- _Supplied material_

═══

-- ==== Sys2Proof/Machine/FabBase.lean ====
section
/-!
DEFINITION. The optical fabric's routing and its lane sets as every subsystem uses them
(R241 to R247, R259, R285, R286, R295, R299, R300).
-/

namespace Sys2Proof.Machine

/-! ### Routing -/

/-- R28: this module's identifier. -/
def ownId (s : State) : Nat := regField s rFabModid 0 [] 15 0

/-- R242: whether a plane has the spine role. -/
def isSpine (s : State) (p : Nat) : Bool := regField s rFabPlaneCfg (p % 8) [p / 8] 31 31 = 1

/-- R246: TX_POD and RX_POD of FAB_PLANE_CFG. -/
def cfgPods (s : State) (p : Nat) : Nat × Nat :=
  (regField s rFabPlaneCfg (p % 8) [p / 8] 10 0, regField s rFabPlaneCfg (p % 8) [p / 8] 26 16)

/-- R286: the far pods of a plane in a phase. -/
def phasePods (s : State) (f : Phase) (p : Nat) : Nat × Nat :=
  (f.spine.getD p none).getD (cfgPods s p)

/-- R245, R246: where light on channel `k` of plane `p` goes. -/
def sendsTo (s : State) (pods : Nat × Nat) (p k : Nat) : Nat :=
  let pod := if isSpine s p then pods.1 else ownId s / 32
  pod * 32 + (ownId s % 32 + k) % 32

/-- R247: the one source that channel `k` of plane `p` can hear. -/
def hears (s : State) (pods : Nat × Nat) (p k : Nat) : Nat :=
  let pod := if isSpine s p then pods.2 else ownId s / 32
  pod * 32 + (ownId s % 32 + 32 - k % 32) % 32

/-! ### Lanes, receive channels, slots -/

/-- Lane `i`, 8 times its plane plus its slot. -/
def laneAt (s : State) (i : Nat) : Lane := s.fab.lanes.getD i {}

/-- The state with a lane changed. -/
def updLane (i : Nat) (f : Lane → Lane) (s : State) : State :=
  { s with fab := { s.fab with lanes := s.fab.lanes.set i (f (laneAt s i)) } }

/-- Receive channel `i`, 8 times its plane plus its number. -/
def rxAt (s : State) (i : Nat) : RxCh := s.fab.rxs.getD i {}

/-- The state with a receive channel changed. -/
def updRx (i : Nat) (f : RxCh → RxCh) (s : State) : State :=
  { s with fab := { s.fab with rxs := s.fab.rxs.set i (f (rxAt s i)) } }

/-- Plan slot `n`. -/
def slotAt (s : State) (n : Nat) : PlanSlot := s.fab.slots.getD n {}

/-- The state with a plan slot changed. -/
def updSlot (n : Nat) (f : PlanSlot → PlanSlot) (s : State) : State :=
  { s with fab := { s.fab with slots := s.fab.slots.set n (f (slotAt s n)) } }

/-- The lanes, or receive channels, of the masked planes. -/
def planeElems (mask : Nat) : List Nat := (List.range 256).filter (fun i => bitOf mask (i / 8))

/-- The slots that are ARMED. -/
def armedSlots (s : State) : List Nat :=
  (List.range 16).filter (fun n => (slotAt s n).code = .armed)

/-- PLANE_MASK of a slot's plan. -/
def slotMask (p : PlanSlot) : Nat := (p.plan.map (·.mask)).getD 0

/-- The planes that armed plans use. -/
def armedMask (s : State) : Nat :=
  (armedSlots s).foldl (fun m n => m ||| slotMask (slotAt s n)) 0

/-- Planes whose receive fibres work in Optical Sum mode in some phase in force (R328). -/
def osumMask (s : State) : Nat :=
  (armedSlots s).foldl (fun m n => m ||| ((phaseOf (slotAt s n)).map (·.osum)).getD 0) 0

/-! ### Lane sets -/

/-- A lane set in a list of sets. -/
def findSet (sets : List LaneSet) (d : Nat) : Option LaneSet := sets.find? (fun x => x.dest = d)

/-- A list of sets with one changed. -/
def mapSet (d : Nat) (f : LaneSet → LaneSet) (sets : List LaneSet) : List LaneSet :=
  sets.map (fun x => if x.dest = d then f x else x)

/-- The set to a destination in a slot, of the phase in force or of the phase being entered. -/
def setAt (s : State) (n d : Nat) (new : Bool) : Option LaneSet :=
  findSet (if new then (slotAt s n).newSets else (slotAt s n).sets) d

/-- The state with such a set changed. -/
def updSet (n d : Nat) (new : Bool) (f : LaneSet → LaneSet) (s : State) : State :=
  updSlot n (fun p =>
    if new then { p with newSets := mapSet d f p.newSets } else { p with sets := mapSet d f p.sets }) s

/-- The lanes that carry a set, in service or not. -/
def setLanes (s : State) (n d : Nat) (new : Bool) : List Nat :=
  (List.range 256).filter (fun i =>
    let l := laneAt s i
    decide (l.slot = some n ∧ l.dest = d ∧ l.rel = new) && !bitOf (osumMask s) (i / 8))

/-- The lanes of a set in service (R261). -/
def liveLanes (s : State) (n d : Nat) (new : Bool) : List Nat :=
  (setLanes s n d new).filter (fun i => (laneAt s i).code = .inSet)

/-- The receive channels of a slot that hear a source. -/
def setRxs (s : State) (n d : Nat) (new : Bool) : List Nat :=
  (List.range 256).filter (fun i =>
    let r := rxAt s i
    decide (r.slot = some n ∧ r.source = d ∧ r.rel = new ∧ r.code ≠ .off ∧ r.away = none) &&
      !bitOf (osumMask s) (i / 8))

/-- The lanes of a phase that are enabled, with their channels. -/
def phaseLanes (f : Phase) : List (Nat × Nat) :=
  (List.range 256).filterMap (fun i => (f.lanes.getD i none).map (fun k => (i, k)))

/-- The receive channels of a phase that are enabled, with their channels. -/
def phaseRxs (f : Phase) : List (Nat × Nat) :=
  (List.range 256).filterMap (fun i => (f.rxs.getD i none).map (fun k => (i, k)))

/-- The destinations of a phase's digital lanes, of a mask of planes. -/
def phaseDests (s : State) (f : Phase) (mask : Nat) : List Nat :=
  (((phaseLanes f).filter (fun p => bitOf mask (p.1 / 8))).map
    (fun p => sendsTo s (phasePods s f (p.1 / 8)) (p.1 / 8) p.2)).dedup

/-- The expected sources of a phase's receive channels, of a mask of planes. -/
def phaseSources (s : State) (f : Phase) (mask : Nat) : List Nat :=
  (((phaseRxs f).filter (fun p => bitOf mask (p.1 / 8))).map
    (fun p => hears s (phasePods s f (p.1 / 8)) (p.1 / 8) p.2)).dedup

/-- The planes of a phase that carry frames. -/
def digitalMask (f : Phase) : Nat := (2 ^ 32 - 1) ^^^ f.osum

/-- R299: whether some phase of an ARMED plan reaches a destination. -/
def planned (s : State) (d : Nat) : Bool :=
  (armedSlots s).any (fun n =>
    match (slotAt s n).plan with
    | some pl => pl.phases.any (fun f => (phaseDests s f (pl.mask &&& digitalMask f)).contains d)
    | none => false)

/-- A slot whose phase in force reaches a destination, and which takes units (R299, R302). -/
def takesUnits (s : State) (n d : Nat) : Bool :=
  decide ((slotAt s n).code = .armed ∧ (slotAt s n).switching = none) &&
    ((setAt s n d false).map (fun x => !x.closed)).getD false

/-- R300: the lowest-numbered slot whose phase in force reaches a destination. -/
def reachSlot (s : State) (d : Nat) : Option Nat :=
  (List.range 16).find? (fun n => takesUnits s n d)

/-- A unit placed at the end of a set's queue. -/
def placeUnit (n d : Nat) (u : OutUnit) (s : State) : State :=
  updSet n d false (fun x => { x with queue := x.queue ++ [u] }) s

/-- A unit placed ahead of the others (R550). -/
def placeFirst (n d : Nat) (u : OutUnit) (s : State) : State :=
  updSet n d false (fun x => { x with queue := u :: x.queue }) s

/-- A unit placed in every lane set, of the phases in force, to a destination. -/
def sendUnit (d : Nat) (u : OutUnit) (s : State) : State :=
  forEach ((List.range 16).filter (fun n => takesUnits s n d)) (fun n => placeFirst n d u) s

/-- The units of a set that have not been acknowledged. -/
def setUnits (x : LaneSet) : List OutUnit := x.queue ++ x.frames.flatMap (·.units)

/-- The units, of every set of the module, that have not been acknowledged, with their
destination. -/
def openUnits (s : State) : List (Nat × OutUnit) :=
  s.fab.slots.flatMap (fun p => (p.sets ++ p.newSets).flatMap (fun x =>
    (setUnits x).map (fun u => (x.dest, u))))

/-- The state with every set's units filtered. -/
def filterUnits (keep : Nat → OutUnit → Bool) (s : State) : State :=
  let f := fun (x : LaneSet) =>
    { x with
      queue := x.queue.filter (keep x.dest)
      frames := x.frames.map (fun y => { y with units := y.units.filter (keep x.dest) }) }
  { s with fab := { s.fab with slots := s.fab.slots.map (fun p =>
      { p with sets := p.sets.map f, newSets := p.newSets.map f }) } }

/-- FAB_ERR_LAST (R282), in the block of the plane's chiplet. -/
def fabErr (reason plane channel src dest : Nat) (s : State) : State :=
  regPut s rFabErrLast (plane % 8) []
    (2 ^ 63 + reason * 2 ^ 59 + plane * 2 ^ 48 + channel * 2 ^ 43 + src * 2 ^ 16 + dest)

/-- R308: an element of a plane takes no part in lane sets: the plane waits for a dark window, or
does so once the element is released in the switch in progress. -/
def spineHeld (s : State) (p : Nat) (rel : Bool) : Bool :=
  s.fab.spineWait.contains p || (rel && s.fab.spineNext.contains p)

/-- A lane of a plane that waits. -/
def laneWaits (s : State) (i : Nat) : Bool := spineHeld s (i / 8) (laneAt s i).rel

/-- A receive channel of a plane that waits. -/
def rxWaits (s : State) (i : Nat) : Bool := spineHeld s (i / 8) (rxAt s i).rel

/-- R247: the expected source of a receive channel; none where it is OFF. -/
def expected (s : State) (i : Nat) : Nat :=
  let r := rxAt s i
  if r.slot.isSome then r.source
  else if r.code = .off then 0 else hears s (cfgPods s (i / 8)) (i / 8) r.channel

/-- R245, R246: the destination of a lane's frames, in a plan or outside. -/
def laneDest (s : State) (i : Nat) : Nat :=
  let l := laneAt s i
  if l.slot.isSome then l.dest else sendsTo s (cfgPods s (i / 8)) (i / 8) l.channel

/-- A field of FAB_POLICY: one written 0 acts as 1 (R283). -/
def fabPolicy (s : State) (hi lo : Nat) : Nat := max 1 (regField s rFabPolicy 0 [] hi lo)

/-- R333: a burst lasts 16,544 symbols at 14 GBd, rounded up to a nanosecond. -/
def burstNs : Nat := 1182

/-- R328: a burst is running on a plane group: one of this module's own that has begun, or one to
which it contributes. -/
def burstRuns (s : State) (g : Nat) : Bool :=
  s.coll.bursts.any (fun b => b.begun && decide (b.group = g)) ||
  s.coll.launched.any (fun x => decide (x.plane / 4 = g ∧ nowNs s * 1000 < x.start + burstNs * 1000))

/-- One count of FAB_COUNT, in the block of the plane's chiplet. -/
def fabCount (plane i : Nat) (s : State) : State := bump s rFabCount (plane % 8) [i]

end Sys2Proof.Machine
end

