/-- R160: the DPA at which a row's row set starts. -/
def rowSetDpa (n row : Nat) : Nat := n * stripSize + row / 4 * 7936

/-- R160: the granule numbers of the 31 granules of a row. -/
def rowGrans (n row : Nat) : List Nat :=
  let r := row / 4
  let first := (rowSetDpa n row) / 64 + ((row % 4) ^^^ (r % 4))
  (List.range 31).map (fun i => first + 4 * i)

/-- R166: the check word of a granule as it is written: the code in bits 10:0, POISON in bit 11,
zeros above. -/
def checkWord (s : State) (g : Nat) : BitVec 16 :=
  let p := dramOf (g * 64)
  let poison := decide (Cells.get .clean s.mem.gran g = .bad)
  (0#4 ++ BitVec.ofBool poison) ++
    Config.granCode (memRead s.mem.cells (ddrBase + g * 64) 64) poison [p.strip, p.rank, p.bankSeq, p.row, p.slot]

/-- R166: slot 31 of a DRAM row: the check words of its granules in the order of their slots, and
two zero bytes. -/
def checkBurst (s : State) (n row : Nat) : List Byte :=
  (rowGrans n row).flatMap (fun g => leBytes 2 (checkWord s g).toNat) ++ [0, 0]

/-- R177, R179: the 9 check bits of a 16-byte word of a scratch or a slice, by its key over 16: a
word marked uncorrectable has bits 8 and 7 inverted. -/
def wordCheck (s : State) (w : Nat) : BitVec 9 :=
  let c := Config.sramCode (memRead s.mem.cells (w * 16) 16)
  if Cells.get .clean s.mem.words w = .bad then c ^^^ 0x180#9 else c

/-- A row that is LOST, or any row of an OFFLINE strip: nothing there can be read or
written (R170, R172). -/
def granBlocked (s : State) (g : Nat) : Bool :=
  let st := stripAt s (stripOf (g * 64))
  decide (st.code = .offline) || st.lost.contains (rowOf (g * 64))

/-- MEM_LOST: the row-set starts of the LOST rows (R170). -/
def lostWindow (s : State) : List Nat :=
  ((List.range 16).flatMap (fun n => (stripAt s n).lost.map (rowSetDpa n))).take 256

/-- MEM_ERR_LAST. -/
def noteErr (type where_ : Nat) (s : State) : State :=
  { s with mem := { s.mem with errValid := true, errType := type, errWhere := where_ } }

/-- A granule's mark. -/
def setGran (g : Nat) (m : Mark) (s : State) : State :=
  { s with mem := { s.mem with gran := Cells.set .clean s.mem.gran g m } }

/-- R172, R641: a strip becomes DEGRADED, for a cause. -/
def degradeStrip (n cause : Nat) (s : State) : State :=
  if (stripAt s n).code = .online then
    emit 0x0A06 n (leBytes 1 cause) (updStrip n (fun x => { x with code := .degraded, cause := cause }) s)
  else s

/-- R186, R465: the bulk transfers that touch a strip which goes OFFLINE. -/
def spoilBulks (n : Nat) (s : State) : State :=
  { s with host := { s.host with bulks := s.host.bulks.map (fun b =>
      if b.space = 0 ∧ stripOf b.addr ≤ n ∧ n ≤ stripOf (b.addr + b.len - 1) then { b with offline := true } else b) } }

/-- R172, R641: a strip becomes OFFLINE, for a cause, and stays so (R173). -/
def offlineStrip (n cause : Nat) (s : State) : State :=
  if (stripAt s n).code = .offline then s
  else
    emit 0x0A07 n (leBytes 1 cause)
      (spoilBulks n (updStrip n (fun x => { x with code := .offline, cause := cause }) s))

/-- R167: a single-bit error of a granule is corrected and counted. -/
def granCe (g : Nat) (s : State) : State :=
  let n := stripOf (g * 64)
  let s := updStrip n (fun x => { x with ceCount := satAdd 16 x.ceCount 1 }) (setGran g .clean s)
  emit 0x0A01 n [] (noteErr 0 (g * 64) s)

/-- R167, R172: a double-bit or wrong-address error of a granule: it is poisoned and counted, and
its row is among the uncorrectable rows of the last hour. -/
def granUe (g : Nat) (s : State) : State :=
  let dpa := g * 64
  let n := stripOf dpa
  let s := updStrip n (fun x =>
    { x with
      ueCount := satAdd 16 x.ueCount 1
      ueRows := (x.ueRows.filter (fun r => r.1 ≠ rowOf dpa && decide (runNs s < r.2 + 3600000000000)))
        ++ [(rowOf dpa, runNs s)] }) (setGran g .bad s)
  emit 0x0A02 n (leBytes 8 dpa) (noteErr 1 dpa s)

/-- R169 step 1: one granule of a row that is being retired is read: what can be corrected is,
and POISON is kept on the rest. -/
def retireGran (g : Nat) (s : State) : State :=
  match Cells.get .clean s.mem.gran g with
  | .single _ => granCe g s
  | .double => granUe g s
  | _ => s

/-- R172: more than 64 distinct rows of a strip were uncorrectable within an hour of run time. -/
def manyUeRows (n : Nat) (s : State) : Bool :=
  decide (64 < ((stripAt s n).ueRows.filter (fun r => runNs s < r.2 + 3600000000000)).length)

/-- R172, R641: the causes for OFFLINE that retirement can bring, the lower code first. -/
def settleStrip (n : Nat) (s : State) : State :=
  let s := if 16 < (stripAt s n).lost.length then offlineStrip n 3 s else s
  if manyUeRows n s then offlineStrip n 4 s else s

/-- R169, R170: a row is retired to a free patch entry, or becomes LOST. The device of an OFFLINE
strip is not read. -/
def retireRow (n row : Nat) (s : State) : State :=
  let st := stripAt s n
  if st.patch.contains row || st.lost.contains row then settleStrip n s
  else
    let s := if st.code = .offline then s else forEach (rowGrans n row) retireGran s
    let tot := s.peat.totals
    let s := { s with peat := { s.peat with totals := { tot with rowsRetired := tot.rowsRetired + 1 } } }
    if st.patch.length < 16 then
      let s := updStrip n (fun x =>
        { x with patch := x.patch ++ [row], retired := x.retired ++ [row]
                 ceRows := x.ceRows.filter (fun r => r.1 ≠ row) }) s
      let s := emit 0x0A03 n (leBytes 8 ((rowGrans n row).headD 0 * 64)) s
      settleStrip n (if 12 ≤ (stripAt s n).patch.length then degradeStrip n 3 s else s)
    else
      let s := updStrip n (fun x =>
        { x with lost := x.lost ++ [row], retired := x.retired ++ [row] }) s
      let s := emit 0x0A04 n (leBytes 8 (rowSetDpa n row)) s
      settleStrip n (degradeStrip n 2 s)

/-- The run times of the last 24 h. -/
def recent (s : State) (ts : List Nat) : List Nat := ts.filter (fun t => runNs s < t + dayNs)

/-- R167, R168: a corrected error counts towards its row's retirement; 256 rows a strip are
tracked, and a new row displaces the one whose count has gone longest without growing. -/
def countRowCe (n row : Nat) (s : State) : State :=
  let st := stripAt s n
  let old := ((st.ceRows.find? (fun r => r.1 = row)).map (·.2)).getD []
  let ts := recent s old ++ [runNs s]
  let rest := st.ceRows.filter (fun r => r.1 ≠ row)
  let rest := if 256 ≤ rest.length then rest.drop 1 else rest
  let s := updStrip n (fun x => { x with ceRows := rest ++ [(row, ts)] }) s
  if atLeast1 (regField s rMemPolicy 0 [] 15 12) ≤ ts.length then retireRow n row s else s

/-- R167: one granule is read; the answer is whether it is uncorrectable. -/
def readGran (g : Nat) (s : State) : State × Bool :=
  let dpa := g * 64
  let n := stripOf dpa
  let row := rowOf dpa
  if granBlocked s g then (s, true)
  else match Cells.get .clean s.mem.gran g with
    | .clean => (s, false)
    | .bad => (noteErr 2 dpa s, true)
    | .single _ => (countRowCe n row (granCe g s), false)
    | .double => (retireRow n row (granUe g s), true)

/-- The granules that a range of bytes touches. -/
def granRange (a n : Nat) : List Nat :=
  if n = 0 then [] else (List.range ((a + n - 1) / 64 + 1 - a / 64)).map (fun i => a / 64 + i)

/-- A range of DPAs is read: the state, and the uncorrectable granules in order. -/
def readGrans (gs : List Nat) (s : State) : State × List Nat :=
  gs.foldl (fun p g =>
    let r := readGran g p.1
    (r.1, if r.2 then p.2 ++ [g] else p.2)) (s, [])

/-- LPDDR5X read of `n` bytes at a DPA: the state, the bytes, the uncorrectable granules. -/
def ddrRead (dpa n : Nat) (s : State) : State × List Byte × List Nat :=
  let r := readGrans (granRange dpa n) s
  (r.1, memRead r.1.mem.cells (ddrBase + dpa) n, r.2)

/-- A strip of the range is TRAINING: the access is held (R172). -/
def ddrHeld (dpa n : Nat) (s : State) : Bool :=
  (stripAt s (stripOf dpa)).code = .training || (stripAt s (stripOf (dpa + n - 1))).code = .training

/-- R168: marks of granules that a write covers wholly are cleared. -/
def clearGrans (dpa n : Nat) (s : State) : State :=
  { s with mem := { s.mem with
      gran := s.mem.gran.filter (fun c => !(decide (dpa ≤ c.1 * 64 ∧ c.1 * 64 + 64 ≤ dpa + n))) } }

/-- LPDDR5X write: bytes to LOST rows and OFFLINE strips are discarded (R170, R172); the
answer holds the DPA of the first byte discarded. -/
def ddrWrite (dpa : Nat) (bs : List Byte) (s : State) : State × Option Nat :=
  let gs := granRange dpa bs.length
  match gs.filter (granBlocked s) with
  | [] =>
    let s := clearGrans dpa bs.length s
    ({ s with mem := { s.mem with cells := memWrite s.mem.cells (ddrBase + dpa) bs } }, none)
  | b :: _ =>
    let s := forEach (gs.filter (fun g => !granBlocked s g)) (fun g st =>
      let lo := max dpa (g * 64)
      let hi := min (dpa + bs.length) (g * 64 + 64)
      let part := (bs.drop (lo - dpa)).take (hi - lo)
      let st := clearGrans lo part.length st
      { st with mem := { st.mem with cells := memWrite st.mem.cells (ddrBase + lo) part } }) s
    (s, some (max dpa (b * 64)))

/-! ### Words of the SRAMs -/

/-- The words (by key over 16) that a range of keys touches. -/
def wordRange (a n : Nat) : List Nat :=
  if n = 0 then [] else (List.range ((a + n - 1) / 16 + 1 - a / 16)).map (fun i => a / 16 + i)

/-- A word's mark. -/
def setWord (w : Nat) (m : Mark) (s : State) : State :=
  { s with mem := { s.mem with words := Cells.set .clean s.mem.words w m } }

/-- R107, R100: a single-bit scratch error is corrected; 64 in 24 h, as shipped, retire the
tile. -/
def scratchCe (t : Nat) (s : State) : State :=
  let ts := within s s.fw.tilePolicy.ceHours (tileAt s t).ceTimes ++ [runNs s]
  let due := decide (atLeast1 s.fw.tilePolicy.ces ≤ ts.length)
  let s := updTile t (fun x =>
    setErr 0 { x with ceCount := satAdd 16 x.ceCount 1, ceTimes := if due then [] else ts }) s
  let s := emit 0x1102 t [] s
  if due then retireWhenFree t s else s
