/-- R151 step 2: the contents of the sections. -/
def contentsFault (s : State) (bs : List Byte) (all : List Sect) : Option JobFault :=
  let idx := fun t => ((sectOf all t).map (·.index)).getD 0xFFFF
  let tileRecs := recsOf bs all 1 32
  let tiles := tileRecs.map (fun r => readJobTile r.2)
  let groups := (recsOf bs all 2 24).map (fun r => (at1 r.2 0, groupMembers r.2))
  firstOf [
    if tileRecs = [] then some (0x0403, 0xFFFF, 12) else none,
    eachRec (idx 1) tileRecs (fun before r => tileEntryFault all (before.map (at1 · 0)) r),
    eachRec (idx 2) (recsOf bs all 2 24) (fun before r => groupFault (fun l => (physOf s l).isNone) (tiles.map (·.ltile)) (before.map (at1 · 0)) r),
    eachRec (idx 4) (recsOf bs all 4 64) (fun _ r => streamFault groups tiles r),
    plansFault s bs all,
    eachRec (idx 6) (recsOf bs all 6 64) (fun _ r => collFault r),
    eachRec (idx 7) (recsOf bs all 7 16) (fun before r =>
      let o := leAt r 0 4
      let n := leAt r 4 4
      unlessAt (decide (o + n ≤ 16384) && !before.any (fun b => rangesMeet o n (leAt b 0 4) (leAt b 4 4))) 0)]

/-! ### Routes -/

/-- A point of the mesh: column plus 1 (0 and 14 are the edge ports), and row. -/
abbrev MeshPoint := Nat × Nat

/-- The point of a tile. -/
def meshPoint (t : Nat) : MeshPoint := (tileCol t + 1, tileRow t)

/-- R642: the point of a tile's edge port. -/
def portPoint (t : Nat) : MeshPoint := (if tileCol t < 7 then 0 else 14, tileRow t)

/-- A router of the mesh is marked failed. -/
def routerBad (s : State) (p : MeshPoint) : Bool :=
  decide (1 ≤ p.1 ∧ p.1 ≤ 13) && (tileAt s (13 * p.2 + p.1 - 1)).routerFailed

/-- The points strictly between two values of one coordinate. -/
def between (a b : Nat) : List Nat := (List.range (max a b)).filter (fun x => decide (min a b < x))

/-- Two neighbours in a list are both bad: no skip link passes them (R86). -/
def twoBad : List Bool → Bool
  | a :: b :: r => (a && b) || twoBad (b :: r)
  | _ => false

/-- R86: a route along one coordinate and then the other is not blocked: the spec names two ways of
blocking, and the routers at the ends are in neither. -/
def routeOk (s : State) (rowFirst : Bool) (a b : MeshPoint) : Bool :=
  let turn : MeshPoint := if rowFirst then (b.1, a.2) else (a.1, b.2)
  let row := fun (y x1 x2 : Nat) => (between x1 x2).map (fun x => routerBad s (x, y))
  let col := fun (x y1 y2 : Nat) => (between y1 y2).map (fun y => routerBad s (x, y))
  let turns := decide (a.1 ≠ b.1 ∧ a.2 ≠ b.2)
  let r := if rowFirst then row a.2 a.1 b.1 else row b.2 a.1 b.1
  let c := if rowFirst then col b.1 a.2 b.2 else col a.1 a.2 b.2
  !twoBad r && !twoBad c && !(turns && routerBad s turn)

/-- R86: some route can be made. -/
def routable (s : State) (a b : MeshPoint) : Bool := routeOk s true a b || routeOk s false a b

/-- R642: the routes of a job in order: the logical numbers at their ends, and the points. -/
def jobRoutes (s : State) (tiles : List Nat) (groups : List (Nat × List Nat)) (streams : List StreamDesc) :
    List (Nat × MeshPoint × MeshPoint) :=
  let at_ := fun l => (physOf s l).getD 0
  tiles.flatMap (fun a => (tiles.filter (fun b => b ≠ a)).map (fun b =>
    (min a b, meshPoint (at_ a), meshPoint (at_ b)))) ++
  tiles.flatMap (fun a =>
    [(a, meshPoint (at_ a), portPoint (at_ a)), (a, portPoint (at_ a), meshPoint (at_ a))]) ++
  (streams.filter (fun d => d.kind = 1)).flatMap (fun d =>
    (((groups.find? (fun g => g.1 = d.group)).map (·.2)).getD []).map (fun m =>
      (m, portPoint (at_ d.leader), meshPoint (at_ m))))

/-- R86, R642: the first route that cannot be made. -/
def badRoute (s : State) (rs : List (Nat × MeshPoint × MeshPoint)) : Option (Nat × MeshPoint × MeshPoint) :=
  rs.find? (fun r => !routable s r.2.1 r.2.2)

/-! ### Loading -/

/-- R101, R178: the slice of tile `t` is read for a migration: every word that holds an error. -/
def readSlice (t : Nat) (s : State) : State :=
  forEach ((s.mem.words.filter (fun w =>
      decide (sliceBase t ≤ w.1 * 16 ∧ w.1 * 16 < sliceBase t + sliceSize))).map (·.1))
    (fun w st => (sliceCheck t (w * 16 - sliceBase t) 16 st).1) s

/-- R101: one slice, as memory `m` holds it, copied from tile `t` to the tile that holds its
number. The receiving tile is the SOURCE of TILE_MIGRATED, which the spec leaves open
(assumption 46, DESIGN CHOICE). -/
def copySlice (m : Mem) (t u : Nat) (s : State) : State :=
  let shift := fun (k : Nat) => k - sliceBase t + sliceBase u
  let inT := fun (k : Nat) => decide (sliceBase t ≤ k ∧ k < sliceBase t + sliceSize)
  let s := clearWords (sliceBase u) sliceSize { s with mem := { s.mem with
    cells := memClear s.mem.cells (sliceBase u) sliceSize } }
  let moved := (m.cells.filter (fun c => inT c.1)).map (fun c => (shift c.1, c.2))
  let bad := (m.words.filter (fun w => inT (w.1 * 16) && (w.2 = .double || w.2 = .bad))).map (·.1)
  let s := { s with mem := { s.mem with
    cells := s.mem.cells.filter (fun c => c.1 < sliceBase u) ++ moved ++
      s.mem.cells.filter (fun c => sliceBase u ≤ c.1) } }
  let s := forEach bad (fun w st => setWord (shift (w * 16) / 16) .bad st) s
  emit 0x1107 u (leBytes 1 t ++ leBytes 1 u ++ leBytes 4 bad.length) s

═══

- _Work to be completed_
Everything from the line holding "let moved := (m.cells.filter" through the last line of the entries should be retyped exactly, with no other lines.

- _Task response_
  let moved := (m.cells.filter (fun c => inT c.1)).map (fun c => (shift c.1, c.2))
  let bad := (m.words.filter (fun w => inT (w.1 * 16) && (w.2 = .double || w.2 = .bad))).map (·.1)
  let s := { s with mem := { s.mem with
    cells := s.mem.cells.filter (fun c => c.1 < sliceBase u) ++ moved ++
      s.mem.cells.filter (fun c => sliceBase u ≤ c.1) } }
  let s := forEach bad (fun w st => setWord (shift (w * 16) / 16) .bad st) s
  emit 0x1107 u (leBytes 1 t ++ leBytes 1 u ++ leBytes 4 bad.length) s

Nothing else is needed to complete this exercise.